Her eyes leered at him cunningly.

‘What about the money, dearie?’ she wheezed. ‘Two hundred quid, you remember.’

‘It is your duty to give evidence, and you can be called upon to do so.’

‘That won’t do, dearie. I’m an old woman, and I know nothing. But you give me two hundred quid, and perhaps I can give you a hint or two. See?’

‘What kind of hint?’

‘What should you say to a letter? A letter from her. Never mind now how I got hold of it. That’s my business. It’ll do the trick. But I want my two hundred quid.’

Mr Mayherne looked at her coldly, and made up his mind.

‘I’ll give you ten pounds, nothing more. And only that if this letter is what you say it is.’

‘Ten pounds?’ She screamed and raved at him.

‘Twenty,’ said Mr Mayherne, ‘and that’s my last word.’

He rose as if to go. Then, watching her closely, he drew out a pocket book, and counted out twenty one-pound notes.

‘You see,’ he said. ‘That is all I have with me. You can take it or leave it.’

But already he knew that the sight of the money was too much for her. She cursed and raved impotently, but at last she gave in. Going over to the bed, she drew something out from beneath the tattered mattress.

‘Here you are, damn you!’ she snarled. ‘It’s the top one you want.’

It was a bundle of letters that she threw to him, and Mr Mayherne untied them and scanned them in his usual cool, methodical manner. The woman, watching him eagerly, could gain no clue from his impassive face.

He read each letter through, then returned again to the top one and read it a second time. Then he tied the whole bundle up again carefully.

They were love letters, written by Romaine Heilger, and the man they were written to was not Leonard Vole. The top letter was dated the day of the latter’s arrest.

‘I spoke true, dearie, didn’t I?’ whined the woman. ‘It’ll do for her, that letter?’

Mr Mayherne put the letters in his pocket, then he asked a question.

‘How did you get hold of this correspondence?’

‘That’s telling,’ she said with a leer. ‘But I know something more. I heard in court what that hussy said.
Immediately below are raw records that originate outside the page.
-- ==== Sys2Proof/Config.lean ====
section
/-! DEFINITION. The implementation parameters of rule R8. Every one is fixed by the spec; the spec leaves no value of a
running instruction open, so there is no free value here. -/

namespace Sys2Proof.Config

/-- The value of `NREGS` for this hardware (rules R8, R9; decision D1). The machine itself takes `NREGS` as an argument
(`Machine.State.resetWith`, `Machine.boot`); this value is used by `Machine.State.reset` alone (log entry 7). -/
abbrev nregs : Nat := 7

/-- `LINK`: the register CALL and RET use (rules R8, R22). -/
abbrev link : Byte := 5#8

/-- `MEM_SIZE`: addresses 0 to 255 (rules R8, R29). -/
abbrev memSize : Nat := 256

/-- `PC_RESET`, the reset vector (rules R8, R25, R47). -/
abbrev pcReset : Nat := 0

/-- `SP_RESET` = `MEM_SIZE - 1` (rules R8, R26). -/
abbrev spReset : Int := 255

/-- What every memory cell holds at reset: the spec's own reset contents (rules R29, R230).
This is what an address the memory list does not name reads as (log entry 9). -/
abbrev memReset : Byte := 0#8

end Sys2Proof.Config
end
Find out where she was at twenty past ten, the time she says she was at home. Ask at the Lion Road Cinema. They’ll remember–a fine upstanding girl like that–curse her!’

‘Who is the man?’ asked Mr Mayherne. ‘There’s only a Christian name here.’
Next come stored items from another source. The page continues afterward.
-- ==== Sys2Proof/Laws/Ops.lean ====
section
/-! SUPPORT. One law per outcome of each shared operation: under which condition it answers what. Proofs cite these and unfold none. -/

namespace Sys2Proof.Machine

variable {s t : State} {i j v : Byte}

/-! ### Sequencing -/

@[simp] theorem ok_bind {α β : Type} (x : α) (f : α → Except Raise β) : ((.ok x : Except Raise α) >>= f) = f x := rfl

/-- The first raise ends the instruction (rule R14). -/
@[simp] theorem error_bind {α β : Type} (r : Raise) (f : α → Except Raise β) : ((.error r : Except Raise α) >>= f) = .error r := rfl

@[simp] theorem pure_eq_ok {α : Type} (x : α) : (pure x : Except Raise α) = .ok x := rfl

/-! ### Registers -/

/-- A register write keeps the number of registers (rule R9). -/
theorem nregs_of_writeReg (h : writeReg s i v = .ok t) : t.nregs = s.nregs := by
  unfold writeReg regWrite at h
  split at h
  · next e =>
    split at e <;> cases e
    cases h
    exact List.length_set
  · cases h

theorem regRead_of_lt {f : List Byte} (h : i.toNat < f.length) : regRead f i = some f[i.toNat] := List.getElem?_eq_getElem h

theorem regRead_of_ge {f : List Byte} (h : f.length ≤ i.toNat) : regRead f i = none := List.getElem?_eq_none h

theorem readReg_ok (h : i.toNat < s.nregs) : readReg s i = .ok s.regs[i.toNat] := by
  rw [readReg, regRead_of_lt h]

theorem readReg_error (h : s.nregs ≤ i.toNat) : readReg s i = .error (badRegister i) := by
  rw [readReg, regRead_of_ge h]

theorem writeReg_ok (h : i.toNat < s.nregs) : writeReg s i v = .ok (s.setRegs (s.regs.set i.toNat v)) := by
  rw [writeReg, regWrite, if_pos h]

theorem writeReg_error (h : s.nregs ≤ i.toNat) : writeReg s i v = .error (badRegister i) := by
  rw [writeReg, regWrite, if_neg (Nat.not_lt.mpr h)]

theorem checkReg_ok (h : i.toNat < s.nregs) : checkReg s i = .ok () := by
  rw [checkReg, regRead_of_lt h]

theorem checkReg_error (h : s.nregs ≤ i.toNat) : checkReg s i = .error (badRegister i) := by
  rw [checkReg, regRead_of_ge h]

/-- A register read answers exactly where the index names a register. -/
theorem readReg_eq_ok_iff : readReg s i = .ok v ↔ ∃ h : i.toNat < s.nregs, v = s.regs[i.toNat] := by
  rcases Nat.lt_or_ge i.toNat s.nregs with h | h
  · rw [readReg_ok h]; exact ⟨fun e => ⟨h, by injection e with e; exact e.symm⟩, fun ⟨_, e⟩ => e ▸ rfl⟩
  · rw [readReg_error h]; exact ⟨nofun, fun ⟨h', _⟩ => absurd h' (Nat.not_lt.mpr h)⟩

theorem readPair_ok (hi : i.toNat < s.nregs) (hj : j.toNat < s.nregs) :
    readPair s i j = .ok (s.regs[i.toNat], s.regs[j.toNat]) := by
  rw [readPair, readReg_ok hi, readReg_ok hj]; rfl

/-- The first operand is checked first, whatever the second is (rule R207). -/
theorem readPair_error_left (hi : s.nregs ≤ i.toNat) : readPair s i j = .error (badRegister i) := by
  rw [readPair, readReg_error hi]; rfl

theorem readPair_error_right (hi : i.toNat < s.nregs) (hj : s.nregs ≤ j.toNat) :
    readPair s i j = .error (badRegister j) := by
  rw [readPair, readReg_ok hi, readReg_error hj]; rfl

theorem readTarget_ok (h : i.toNat < s.nregs) : readTarget s i = .ok s.regs[i.toNat].toNat := by
  rw [readTarget, readReg_ok h]; rfl

theorem readTarget_error (h : s.nregs ≤ i.toNat) : readTarget s i = .error (badRegister i) := by
  rw [readTarget, readReg_error h]; rfl

/-! ### Memory and stack -/

theorem inMemory_iff {addr : Int} : inMemory addr = true ↔ 0 ≤ addr ∧ addr ≤ 255 := by
  simp [inMemory]; omega

theorem memRead_ok {addr : Int} (h0 : 0 ≤ addr) (h1 : addr ≤ 255) : memRead s addr = .ok (readByte s.mem addr.toNat) := by
  rw [memRead, if_pos (inMemory_iff.mpr ⟨h0, h1⟩)]

theorem memRead_error {addr : Int} (h : addr < 0 ∨ 255 < addr) : memRead s addr = .error (badAddress addr) := by
  rw [memRead, if_neg (by rw [inMemory_iff]; omega)]

theorem memWrite_ok {addr : Int} (h0 : 0 ≤ addr) (h1 : addr ≤ 255) :
    memWrite s addr v = .ok (s.setMem (writeByte s.mem addr.toNat v)) := by
  rw [memWrite, if_pos (inMemory_iff.mpr ⟨h0, h1⟩)]

theorem memWrite_error {addr : Int} (h : addr < 0 ∨ 255 < addr) : memWrite s addr v = .error (badAddress addr) := by
  rw [memWrite, if_neg (by rw [inMemory_iff]; omega)]

theorem pushByte_ok (h0 : 0 ≤ s.sp) (h1 : s.sp ≤ 255) :
    pushByte s v = .ok ((s.setMem (writeByte s.mem s.sp.toNat v)).setSp (s.sp - 1)) := by
  rw [pushByte, memWrite_ok h0 h1]; rfl

theorem pushByte_error (h : s.sp < 0 ∨ 255 < s.sp) : pushByte s v = .error (badAddress s.sp) := by
  rw [pushByte, memWrite_error h]; rfl

theorem popByte_ok (h0 : -1 ≤ s.sp) (h1 : s.sp ≤ 254) :
    popByte s = .ok (readByte s.mem (s.sp + 1).toNat, (s.setMem (writeByte s.mem (s.sp + 1).toNat 0#8)).setSp (s.sp + 1)) := by
  rw [popByte, memRead_ok (by omega) (by omega), memWrite_ok (by omega) (by omega)]; rfl

theorem popByte_error (h : s.sp < -1 ∨ 254 < s.sp) : popByte s = .error (badAddress (s.sp + 1)) := by
  rw [popByte, memRead_error (by omega)]; rfl

/-! ### Ending an instruction -/

@[simp] theorem commit_ok : commit s (.ok t) = .next t := rfl

@[simp] theorem commit_error (r : Raise) : commit s (.error r) = .next (takeFault (instrRecord r s) s) := rfl

/-- An instruction always answers a next state: its own, or the one with the fault taken. -/
theorem commit_cases {x : Except Raise State} (h : commit s x = .next t) :
    x = .ok t ∨ ∃ r, x = .error r ∧ t = takeFault (instrRecord r s) s := by
  cases x with
  | ok u => injection h with h; exact .inl (h ▸ rfl)
  | error r => injection h with h; exact .inr ⟨r, rfl, h.symm⟩

/-! ### The ALU -/

/-- A binary operation on two registers: its result goes into `x[i]`. -/
theorem alu_binary {op : AluOp} (hn : op ≠ .not) (hu : ∀ n, op ≠ .unrecognized n)
    (hi : i.toNat < s.nregs) (hj : j.toNat < s.nregs) :
    alu op i j s = (aluBinary op j s.regs[i.toNat] s.regs[j.toNat]).map fun r => s.setRegs (s.regs.set i.toNat r) := by
  have h : alu op i j s = (do
      let (va, vb) ← readPair s i j
      let r ← aluBinary op j va vb
      writeReg s i r) := by
    cases op <;> first | rfl | exact absurd rfl hn | exact absurd rfl (hu _)
  rw [h, readPair_ok hi hj]
  show (aluBinary op j s.regs[i.toNat] s.regs[j.toNat]).bind (fun r => writeReg s i r) = _
  cases aluBinary op j s.regs[i.toNat] s.regs[j.toNat] with
  | ok r => exact writeReg_ok hi
  | error r => rfl

/-- NOT reads and checks only `x[i]` (rule R106). -/
theorem alu_not (hi : i.toNat < s.nregs) :
    alu .not i j s = .ok (s.setRegs (s.regs.set i.toNat (~~~s.regs[i.toNat]))) := by
  show (readReg s i).bind (fun va => writeReg s i (~~~va)) = _
  rw [readReg_ok hi]
  exact writeReg_ok hi

theorem alu_error_left {op : AluOp} (hu : ∀ n, op ≠ .unrecognized n) (hi : s.nregs ≤ i.toNat) :
    alu op i j s = .error (badRegister i) := by
  cases op <;> first
    | exact absurd rfl (hu _)
    | (rw [alu, readReg_error hi]; rfl)
    | (simp only [alu, readPair_error_left hi]; rfl)

theorem alu_error_right {op : AluOp} (hn : op ≠ .not) (hu : ∀ n, op ≠ .unrecognized n)
    (hi : i.toNat < s.nregs) (hj : s.nregs ≤ j.toNat) : alu op i j s = .error (badRegister j) := by
  cases op <;> first
    | exact absurd rfl hn
    | exact absurd rfl (hu _)
    | (simp only [alu, readPair_error_right hi hj]; rfl)

/-- In a terminal state the ALU interface changes nothing (log entry 13). -/
theorem aluUse_terminal {pc : Nat} {opcode : Byte} {op : AluOp} (h : s.run ≠ .running) : aluUse pc opcode op i j s = s := by
  cases hr : s.run <;> simp_all [aluUse]

theorem aluUse_ok {pc : Nat} {opcode : Byte} {op : AluOp} (hr : s.run = .running) (h : alu op i j s = .ok t) :
    aluUse pc opcode op i j s = t := by
  simp only [aluUse, hr, h]

theorem aluUse_error {pc : Nat} {opcode : Byte} {op : AluOp} {r : Raise} (hr : s.run = .running) (h : alu op i j s = .error r) :
    aluUse pc opcode op i j s = takeFault ⟨r.kind, pc, opcode, some i, some j, r.detail⟩ s := by
  simp only [aluUse, hr, h]

end Sys2Proof.Machine
end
The other’s voice grew thick and hoarse, her hands clenched and unclenched. Finally she lifted one to her face.

‘He’s the man that did this to me. Many years ago now. She took him away from me–a chit of a girl she was then. And when I went after him–and went for him too–he threw the cursed stuff at me! And she laughed–damn her! I’ve had it in for her for years. Followed her, I have, spied upon her. And now I’ve got her! She’ll suffer for this, won’t she, Mr Lawyer? She’ll suffer?’

‘She will probably be sentenced to a term of imprisonment for perjury,’ said Mr Mayherne quietly.

‘Shut away–that’s what I want. You’re going, are you? Where’s my money? Where’s that good money?’

Without a word, Mr Mayherne put down the notes on the table.